6.2    Real Life Event Log
Exceptional cases may dominate the normal cases, thereby leading to a process
model that is over-fitting the data or that is too general to be of any value. This
process model could however be improved by incorporating domain knowledge.
In order to evaluate such a scenario, we use the following steps on a real-life log
containing the road traffic fine management process with 11 events and 150,370
cases available at [10]:
 • Use the complete event log to mine a process tree using IMi resulting in a
   structured process tree. Figure 11a shows the Petri net representation of this
   process tree. Learn domain rules based on this tree.
 • Filter the event log to select 10% of the cases having exceptionally deviating
   behavior from the process model of Figure 11a.
 • Create a process tree based on the filtered log using IMi. We assume that this
   process tree is our starting point, and input it to the modification algorithm.
   The Petri net representation of this process tree is shown in Figure 11b.
 • Use the rules learnt from the original process model, in combination with
   the entire event log and modified trees to generate a Pareto front.
We deduce 2 coexistence, 2 responded-existence, 4 response and 1 not-succession
rules (9 in total) from the original process model.
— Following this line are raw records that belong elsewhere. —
-- ==== Sys2Proof/Certificates/Slice0/Obligations.lean ====
section
/-! DEFINITION. The statements about the model, from the numbered rules of spec/. An equation `exec i s = .next t` says
that the operation completes, with the result it names and nothing else changed. -/

open Sys2Proof Sys2Proof.Machine

/-! ### The word codec -/

/-- R51: the decoder is the shift-and-or of the four zero-extended bytes, the first the most significant; its value is
unsigned. -/
def Obligations.WordDecoderIsShiftsAndOr : Prop :=
  (∀ b0 b1 b2 b3 : Byte,
    beDecode b0 b1 b2 b3 =
      (b0.setWidth 32 <<< 24) ||| (b1.setWidth 32 <<< 16) ||| (b2.setWidth 32 <<< 8) ||| b3.setWidth 32 ∧
    beDecode b0 b1 b2 b3 = b0 ++ b1 ++ b2 ++ b3 ∧
    (beDecode b0 b1 b2 b3).toNat = b0.toNat * 2 ^ 24 + b1.toNat * 2 ^ 16 + b2.toNat * 2 ^ 8 + b3.toNat ∧
    (beDecode b0 b1 b2 b3).toNat < 2 ^ 32) ∧
  beDecode 0xFF 0 0 0 = 0xFF000000#32

/-- R52: the coder's bytes, high to low, and the first of them at the lowest offset of memory. -/
def Obligations.WordCoderIsHighToLow : Prop :=
  ∀ v : BitVec 32,
    beEncode v =
      [(v >>> 24 &&& 0xFF).setWidth 8, (v >>> 16 &&& 0xFF).setWidth 8, (v >>> 8 &&& 0xFF).setWidth 8,
        (v &&& 0xFF).setWidth 8] ∧
    beEncode v = [v.extractLsb' 24 8, v.extractLsb' 16 8, v.extractLsb' 8 8, v.extractLsb' 0 8] ∧
    ∀ (m : Memory) (o k : Nat), k < 4 → (beEncode v)[k]? = some ((m.writeWord o v).read (o + k))

/-- R53: coder and decoder are inverse to each other. -/
def Obligations.WordCodecRoundTrip : Prop :=
  (∀ v : Word, beDecode (beByte v 0) (beByte v 1) (beByte v 2) (beByte v 3) = v) ∧
  ∀ b0 b1 b2 b3 : Byte, beEncode (beDecode b0 b1 b2 b3) = [b0, b1, b2, b3]

/-! ### The window mapper and the decoder -/

/-- R61: a window matches on the first byte address alone; FindWindow gives the first match in registration order; with
no match the AddressSpace answers Unmapped. In a state that keeps the invariant no window ends past 2^32. That the first
registered window wins, where two windows onto one region overlap, is the spec's own decision D6, its source fixing no
order (notes/assumptions/15.md). -/
def Obligations.FirstMatchingWindowIsFound : Prop :=
  ∀ (s : State) (A : Word),
    (∀ w, s.findWindow A = some w ↔
      ∃ before after, s.win = before ++ w :: after ∧
        (w.base.toNat ≤ A.toNat ∧ A.toNat < w.base.toNat + w.length) ∧
        ∀ v ∈ before, ¬ (v.base.toNat ≤ A.toNat ∧ A.toNat < v.base.toNat + v.length)) ∧
    (s.findWindow A = none ↔
      ∀ w ∈ s.win, ¬ (w.base.toNat ≤ A.toNat ∧ A.toNat < w.base.toNat + w.length)) ∧
    (s.findWindow A = none →
      s.asRead32 A = .error .unmapped ∧ ∀ V, s.asWrite32 A V = .error .unmapped) ∧
    (s.Inv → ∀ w ∈ s.win, w.base.toNat + w.length ≤ 2 ^ 32)

/-- R62: the offset is the mathematical remainder; a bit mask where the size is a power of two; the identity in a window
no longer than its region; the same for two addresses of the window a region's size apart. -/
def Obligations.OffsetIsRemainder : Prop :=
  ∀ (s : State) (w : Window) (A : Word),
    w.base.toNat ≤ A.toNat → A.toNat < w.base.toNat + w.length →
    s.offset w A = (A.toNat - w.base.toNat) % s.regionSize w.region ∧
    A.toNat - w.base.toNat < w.length ∧
    (∀ k, s.regionSize w.region = 2 ^ k →
      s.offset w A = (A.toNat - w.base.toNat) &&& (s.regionSize w.region - 1)) ∧
    (w.length ≤ s.regionSize w.region → s.offset w A = A.toNat - w.base.toNat) ∧
    ∀ A' : Word, A'.toNat = A.toNat + s.regionSize w.region → A'.toNat < w.base.toNat + w.length →
      s.offset w A' = s.offset w A

/-- R63: in range exactly when all four bytes lie in the region, without wrap-around; an access that is out of range is
answered OutOfRange and writes nothing; the bounds of the two regions of the instance. -/
def Obligations.RangeCheckIsExact : Prop :=
  (∀ (s : State) (r off : Nat),
    (s.inRange r off = true ↔ off + 4 ≤ s.regionSize r) ∧
    (s.inRange r off = true ↔ off + 3 < s.regionSize r) ∧
    (4 ≤ s.regionSize r → s.inRange r (s.regionSize r - 4) = true ∧ s.inRange r (s.regionSize r - 3) = false ∧
      s.inRange r (s.regionSize r - 2) = false ∧ s.inRange r (s.regionSize r - 1) = false) ∧
    (s.regionSize r < 4 → s.inRange r off = false)) ∧
  (∀ (s : State) (A V : Word) (w : Window), s.findWindow A = some w →
    s.regionSize w.region < s.offset w A + 4 →
    s.asRead32 A = .error .outOfRange ∧ s.asWrite32 A V = .error .outOfRange) ∧
  ∀ (m : AddressMap) (s : State) (off : Nat), s.Flamessim m →
    (s.inRange 0 off = true ↔ off ≤ 0x017FFFFC) ∧ (s.inRange 1 off = true ↔ off ≤ 0x03FFFFFC)

/-- R103: the overlap formula; for ranges that are not empty it holds exactly when they share an address; ranges that
only touch do not overlap. -/
def Obligations.OverlapIsASharedAddress : Prop :=
  ∀ (w : Window) (base : Word) (length : Nat),
    (w.overlaps base length = true ↔
      w.base.toNat < base.toNat + length ∧ base.toNat < w.base.toNat + w.length) ∧
    (w.length ≠ 0 → length ≠ 0 → (w.overlaps base length = true ↔
      ∃ A : Nat, (w.base.toNat ≤ A ∧ A < w.base.toNat + w.length) ∧ base.toNat ≤ A ∧ A < base.toNat + length)) ∧
    (w.base.toNat + w.length = base.toNat ∨ base.toNat + length = w.base.toNat → w.overlaps base length = false)

/-- R111: the lookup is by equality of the whole address, and in a state that keeps the invariant at most one register
answers to an address. -/
def Obligations.RegisterMatchIsExact : Prop :=
  ∀ (s : State) (A : Word), s.Inv →
    (∀ i, s.findReg A = some i ↔ ∃ x, s.reg[i]? = some x ∧ x.desc.addr = A) ∧
    (s.findReg A = none ↔ ∀ x ∈ s.reg, x.desc.addr ≠ A) ∧
    ∀ (i j : Nat) (x y : IoRegister), s.reg[i]? = some x → s.reg[j]? = some y →
      x.desc.addr = A → y.desc.addr = A → i = j

/-- R35, R124: on a running bus that keeps the invariant no address is both in a window and a register's, so decoding
registers first would give the same target. -/
def Obligations.DecodeOrderIsNotObservable : Prop :=
  ∀ (s : State) (A : Word), s.Inv → s.phase = .run →
    (∀ w i, s.findWindow A = some w → s.findReg A = some i → False) ∧
    s.decodeAddress A =
      match s.findReg A with
      | some i => .reg i
      | none =>
        match s.findWindow A with
        | some w =>
          if s.offset w A + 4 ≤ s.regionSize w.region then .ram w.region (s.offset w A) else .ramOutOfRange w
        | none => .unmapped

/-- R84: the whole decode map of the FLAMESSIM instance, for every admissible choice of its addresses. -/
def Obligations.FlamessimDecodeMap : Prop :=
  ∀ (m : AddressMap) (s : State), m.Admissible → s.Flamessim m →
    s.DecodesWindow m.w1aBase S1 0 ∧ s.DecodesWindow m.w1bBase S1 0 ∧
    s.DecodesWindow m.w2aBase S2 1 ∧ s.DecodesWindow m.w2bBase S2 1 ∧
    s.decodeAddress m.bgcolorAddr = .reg 0 ∧
    s.decodeAddress m.inputAddr = .reg 1 ∧
    s.decodeAddress m.audiofreqAddr = .reg 2 ∧
    ∀ A : Word, m.outsideWindows A → A ≠ m.bgcolorAddr → A ≠ m.inputAddr → A ≠ m.audiofreqAddr →
      s.decodeAddress A = .unmapped

/-! ### READ32 -/

/-- R101, R120: a read of an in-range RAM address answers the big-endian word there and changes nothing else. -/
def Obligations.ReadOfRamAnswersTheWord : Prop :=
  ∀ (s : State) (A : Word) (r off : Nat), s.phase = .run → s.decodeAddress A = .ram r off →
    exec (.read32 A) s = .next { s with
      rdata := some (beDecode (s.ramByte r off) (s.ramByte r (off + 1)) (s.ramByte r (off + 2)) (s.ramByte r (off + 3))) }

/-- R120, R206: a read of an out-of-range or unmapped address answers 0 and emits one Diag event of the matching kind;
nothing else changes. -/
def Obligations.ReadOfBadAddressAnswersZero : Prop :=
  ∀ (s : State) (A : Word), s.phase = .run →
    (∀ w, s.decodeAddress A = .ramOutOfRange w →
      exec (.read32 A) s =
        .next { s with rdata := some 0, trace := s.trace ++ [.diag .outOfRange .read A] }) ∧
    (s.decodeAddress A = .unmapped →
      exec (.read32 A) s =
        .next { s with rdata := some 0, trace := s.trace ++ [.diag .unhandled .read A] })

/-- R112, R114: a read of a register without a read handler answers its shadow and changes nothing else. -/
def Obligations.ReadOfRegisterAnswersItsShadow : Prop :=
  ∀ (s : State) (A : Word) (i : Nat) (x : IoRegister), s.phase = .run → s.decodeAddress A = .reg i →
    s.reg[i]? = some x → x.desc.onRead = .none →
    exec (.read32 A) s = .next { s with rdata := some x.shadow }

/-- R118: a read of a register that pulls the input. With an input connected, the answer v of the pull is returned
unchanged and one Pull event is emitted; v is any word at all (the answer fixed in advance, whichever it is, else the free
value of notes/assumptions/7.md). With none connected, the shadow is returned and nothing else changes. -/
def Obligations.ReadOfInputPullsTheAnswer : Prop :=
  ∀ (s : State) (A : Word) (i : Nat) (x : IoRegister), s.phase = .run → s.decodeAddress A = .reg i →
    s.reg[i]? = some x → x.desc.onRead = .pullInput →
    (∀ (h : Handle) (v : Word) (later : List Word), s.conn.input = some h →
      exec (.read32 A) { s with answers := v :: later } =
        .next { s with rdata := some v, trace := s.trace ++ [.getButtonState h v], pulls := s.pulls + 1,
                       answers := later }) ∧
    (∀ h : Handle, s.conn.input = some h →
      ∃ v, exec (.read32 A) s =
        .next { s with rdata := some v, trace := s.trace ++ [.getButtonState h v], pulls := s.pulls + 1,
                       answers := s.answers.tail }) ∧
    (s.conn.input = none → exec (.read32 A) s = .next { s with rdata := some x.shadow })

/-- R120: a read changes no piece of the block's state, whatever it reads; of the rest only the response, the trace and
the pulls may change. -/
def Obligations.ReadChangesNoState : Prop :=
  ∀ (s t : State) (A : Word), exec (.read32 A) s = .next t →
    s.SameBlock t ∧ (∀ r o, t.ramByte r o = s.ramByte r o) ∧ t.pending = s.pending

/-! ### WRITE32 -/

/-- R102, R121: a write to an in-range RAM address stores the word's four bytes, most significant first, and changes no
other byte of any region and nothing else of the state. -/
def Obligations.WriteToRamStoresFourBytes : Prop :=
  ∀ (s : State) (A V : Word) (r off : Nat), s.phase = .run → s.decodeAddress A = .ram r off →
    ∃ t, exec (.write32 A V) s = .next t ∧
      t.ramByte r off = V.extractLsb' 24 8 ∧ t.ramByte r (off + 1) = V.extractLsb' 16 8 ∧
      t.ramByte r (off + 2) = V.extractLsb' 8 8 ∧ t.ramByte r (off + 3) = V.extractLsb' 0 8 ∧
      (∀ r' o, ¬ (r' = r ∧ off ≤ o ∧ o < off + 4) → t.ramByte r' o = s.ramByte r' o) ∧
      t.configuration = s.configuration ∧ t.reg = s.reg ∧ t.conn = s.conn ∧ t.phase = s.phase ∧
      t.trace = s.trace ∧ t.rdata = none ∧ t.pulls = s.pulls ∧ t.answers = s.answers ∧ t.pending = s.pending

/-- R121, R206: a write to an out-of-range or unmapped address is dropped: one Diag event of the matching kind, and no
byte, shadow or connection changes. -/
def Obligations.WriteToBadAddressIsDropped : Prop :=
  ∀ (s : State) (A V : Word), s.phase = .run →
    (∀ w, s.decodeAddress A = .ramOutOfRange w →
      exec (.write32 A V) s =
        .next { s with rdata := none, trace := s.trace ++ [.diag .outOfRange .write A] }) ∧
    (s.decodeAddress A = .unmapped →
      exec (.write32 A V) s =
        .next { s with rdata := none, trace := s.trace ++ [.diag .unhandled .write A] })

/-- R113, R114: a write to a register without a write handler stores the value in its shadow and changes nothing
else. -/
def Obligations.WriteToPlainRegisterStores : Prop :=
  ∀ (s : State) (A V : Word) (i : Nat) (x : IoRegister), s.phase = .run → s.decodeAddress A = .reg i →
    s.reg[i]? = some x → x.desc.onWrite = .none →
    exec (.write32 A V) s = .next { s with reg := s.reg.set i { x with shadow := V }, rdata := none }

/-- R113, R115: a write to a register that forwards to the display stores the value, and then the display connected at
that time, if there is one, is called once with the 32 bits unchanged. Nothing else changes. (What a later CONNECT does
not tell the display is ConnectReplacesOneConnection, D14, notes/assumptions/14.md.) -/
def Obligations.ColourWriteCallsTheDisplay : Prop :=
  ∀ (s : State) (A V : Word) (i : Nat) (x : IoRegister), s.phase = .run → s.decodeAddress A = .reg i →
    s.reg[i]? = some x → x.desc.onWrite = .fwdDisplay →
    (∀ h, s.conn.display = some h →
      exec (.write32 A V) s =
        .next { s with reg := s.reg.set i { x with shadow := V }, rdata := none,
                       trace := s.trace ++ [.setBackgroundColor h V] }) ∧
    (s.conn.display = none →
      exec (.write32 A V) s = .next { s with reg := s.reg.set i { x with shadow := V }, rdata := none })

/-- R113, R116: a write to a register that forwards to the audio collaborator stores the value, and then the audio
collaborator connected at that time, if there is one, is called once with the converted word. Nothing else changes. -/
def Obligations.ToneWriteCallsTheAudio : Prop :=
  ∀ (s : State) (A V : Word) (i : Nat) (x : IoRegister), s.phase = .run → s.decodeAddress A = .reg i →
    s.reg[i]? = some x → x.desc.onWrite = .fwdAudio →
    (∀ h, s.conn.audio = some h →
      exec (.write32 A V) s =
        .next { s with reg := s.reg.set i { x with shadow := V }, rdata := none,
                       trace := s.trace ++ [.setToneFrequency h (Config.audioWordToHz V)] }) ∧
    (s.conn.audio = none →
      exec (.write32 A V) s = .next { s with reg := s.reg.set i { x with shadow := V }, rdata := none })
We use an edit distance of 3
in the modification algorithm and stop creating variants of process trees after
creating 500,000 unique process trees which results in a Pareto front of 54 process
trees. In Table 5 we compare the original process tree, filtered process tree and
the 5 modified process trees; out of which; trees 1,2, and 3 have the combined
highest values for replay fitness and precision in the Pareto front, and trees
4 and 5 have highest individual values in the Pareto front for replay fitness
and precision respectively. As we use the process model containing only 10%


(a) Process model mined with complete       (b) Process model with filtered log con-
event log.                                  taining infrequent traces only.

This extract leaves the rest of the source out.